GOP Venture Capitalist Makes His Case for California Governor (and a Ballot Measure)
By Melody Gutierrez
Republican venture capitalist John Cox called for an end to one-party domination of state politics and a smaller government as he made his pitch to be California's next governor Thursday at a Public Policy Institute of California speaker series.
Cox, 62, faces an uphill battle in a state where 1 in 4 voters is a registered Republican, but the Illinois transplant said he wants to ensure California is on a sustainable path for the next generation, which includes his 12-year-old daughter.
"I love this state, I have three homes here," Cox said before laughing that such a statement might not go over well with voters. "I can hear my PR guy having a heart attack, but I want people to know I've made an investment here, I love it. I've been successful, I've been lucky, I'm not going to apologize for it. But I'm running for governor to transform this state."
The 2018 governor's race to replace termed-out Gov. Jerry Brown also includes four Democrats and one other Republican: Lt. Gov. Gavin Newsom, state Treasurer John Chiang, former Los Angeles Mayor Antonio Villaraigosa, former state schools chief Delaine Eastin and Assemblyman Travis Allen, R-Huntington Beach (Orange County).
Newsom leads the pack at 23 percent, followed by Villaraigosa at 18 percent, according to a PPIC poll released last month. Thirty percent of likely voters said they are undecided. Chiang and Cox were both at 9 percent, Allen at 6 percent and Eastin at 3 percent.
In Thursday's conversation with PPIC President Mark Baldassare, Cox leaned into his Republican pitch, saying he supports regulatory changes pushed by President Trump and the GOP tax bills in Congress.
"I think there are some issues for California and other high-tax states, and that's a problem," Cox said about plans in Congress to scrap state and local tax deductions on federal returns.
The answer to that, Cox said, is having California lower state income taxes so the federal tax reforms would not be such a burden.
"The media talks about this as a gift to the wealthy," Cox said. "I've been in the investment and tax world for 40 years. The reason people make investments is because they get a return, an after-tax return. ... The more after-tax profit, the more risk they are going to take. We want to encourage people to take marginal risks, that's what grows the economy."

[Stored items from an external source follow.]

-- ==== Sys2Proof/Machine/PortOps.lean ====
section
/-!
DEFINITION. Operations on the two ports (ch. 07): speeds, the pair, the counters, the transmit queues, the segments of a
connection's responses, failover.
-/

namespace Sys2Proof.Machine

open Sys2Proof

/-! ### Counters -/

/-- A hardware counter of a port. -/
def hwCtr (s : State) (p : PortId) (c : Ctr) : HwCtr := AMap.getD (getPort s p).hw c {}

/-- A counter that moves to a count: COUNTER_HALF when bit 31 turns 1, and at the top SAT and COUNTER_SATURATED (R301). -/
def setCount (s : State) (p : PortId) (c : Ctr) (n : Nat) : State :=
  let h := hwCtr s p c
  let top := decide (n > 0xFFFFFFFF)
  let half := decide (h.count < 0x80000000) && decide (0x80000000 ≤ n)
  let s := updPort s p (fun d => { d with
    hw := AMap.set d.hw c { count := Nat.min n 0xFFFFFFFF, sat := h.sat || top }
    half := if half && ¬ d.half.contains c then c :: d.half else d.half })
  if top && ¬ h.sat then logEv s .counterSaturated { port := some p, details := [ctrCode c] } else s

/-- Count events on a port's counter. -/
def countHw (s : State) (p : PortId) (c : Ctr) (n : Nat) : State :=
  if n = 0 then s else setCount s p c ((hwCtr s p c).count + n)

/-- The 64-bit value of a counter (R303). -/
def statValue (s : State) (p : PortId) (c : Ctr) : Nat :=
  AMap.getD (getPort s p).acc c 0 + (hwCtr s p c).count

/-- Receive size bin of a length (R300). -/
def rxBin (len : Nat) : Ctr :=
  if len ≤ 64 then .rxSize64 else if len ≤ 127 then .rxSize65_127 else if len ≤ 255 then .rxSize128_255
  else if len ≤ 511 then .rxSize256_511 else if len ≤ 1023 then .rxSize512_1023
  else if len ≤ 1518 then .rxSize1024_1518 else if len ≤ 2047 then .rxSize1519_2047
  else if len ≤ 4095 then .rxSize2048_4095 else .rxSize4096_9216

/-- Transmit size bin of a length (R300). -/
def txBin (len : Nat) : Ctr :=
  if len ≤ 64 then .txSize64 else if len ≤ 127 then .txSize65_127 else if len ≤ 255 then .txSize128_255
  else if len ≤ 511 then .txSize256_511 else if len ≤ 1023 then .txSize512_1023
  else if len ≤ 1518 then .txSize1024_1518 else if len ≤ 2047 then .txSize1519_2047
  else if len ≤ 4095 then .txSize2048_4095 else .txSize4096_9216

/-- Counter of frames sent from a queue. -/
def txQueueCtr (q : Fin 8) : Ctr :=
  match q with
  | 0 => .txQ0 | 1 => .txQ1 | 2 => .txQ2 | 3 => .txQ3 | 4 => .txQ4 | 5 => .txQ5 | 6 => .txQ6 | 7 => .txQ7

/-! ### Levels, policy and THROTTLED -/

/-- Code of a level (ch. 03, Power levels table). -/
def levelCode : Level → Nat
  | .l0 => 0 | .l1 => 1 | .l2 => 2 | .l3 => 3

Asked how he differs from Trump, Cox said it's in their styles: "I'm a policy wonk."
Cox repeatedly used the stage to mention the proposed ballot measure he's bankrolling that would create a "neighborhood legislature" by dividing Assembly and Senate districts into smaller pieces. Under the measure, which is awaiting verification of signatures to qualify for the 2018 ballot, each legislator would represent 5,000 to 10,000 constituents. The smaller neighborhood districts then would select a representative to go to Sacramento during the legislative session.
The idea is to make campaigns less expensive for candidates so that monied interests would carry less influence.
"In those little districts, you don't need money," Cox said. "It's an answer to campaign finance reform."
He backed a similar measure in 2014 that failed to make the ballot. Cox said special interests have a foothold in the current system, making it difficult for even well-meaning lawmakers to tackle controversial topics, like pension debt. The state's pension debt is one of his top priorities, with Cox saying it's likely to swallow the state.
"The wage and pension system for state employees is just gold-plated," Cox said. "I applaud them for getting it, but that cost is in the cost of your house, in the cost of your gasoline, in the cost of your clothing and restaurant bill. ... Costs are paid by consumers."
Cox, who lives in Rancho Santa Fe (San Diego County), has been a resident of California for eight years. He ran three times for elected office in Illinois and lost all three campaigns, including in 2003 when he dropped out of the U.S. Senate primary in a race that former President Barack Obama went on to win.
Cox described his upbringing with a single mother of four who worked as a schoolteacher in Chicago, saying he put himself through college and worked his way up to becoming a successful businessman.
"I grew up with nothing," he said. "The way I've achieved what I've achieved is the ability to have my own business. It kills me when I hear politicians -- and it's mostly in the other party -- and they talk about this horrible inequality we have, yet they go out and encourage more regulations, more government, more restrictions on competition, more inability to start your own business."
Cox said he believes government should provide a safety net, "but I don't want it to be a hammock."
He said he wants to reach out to voters who might not normally vote Republican, pledging to make the state the shiny city on a hill that former President Ronald Reagan referenced "where you can make something of yourself."
"I want it to be a situation where the government helps the least among us, but also gives us the opportunity to make what we can of ourselves," he said. "So that's the message I would send our Democratic friends, our black and brown friends. Don't give your vote to a party that wants to keep you taking a check from the government."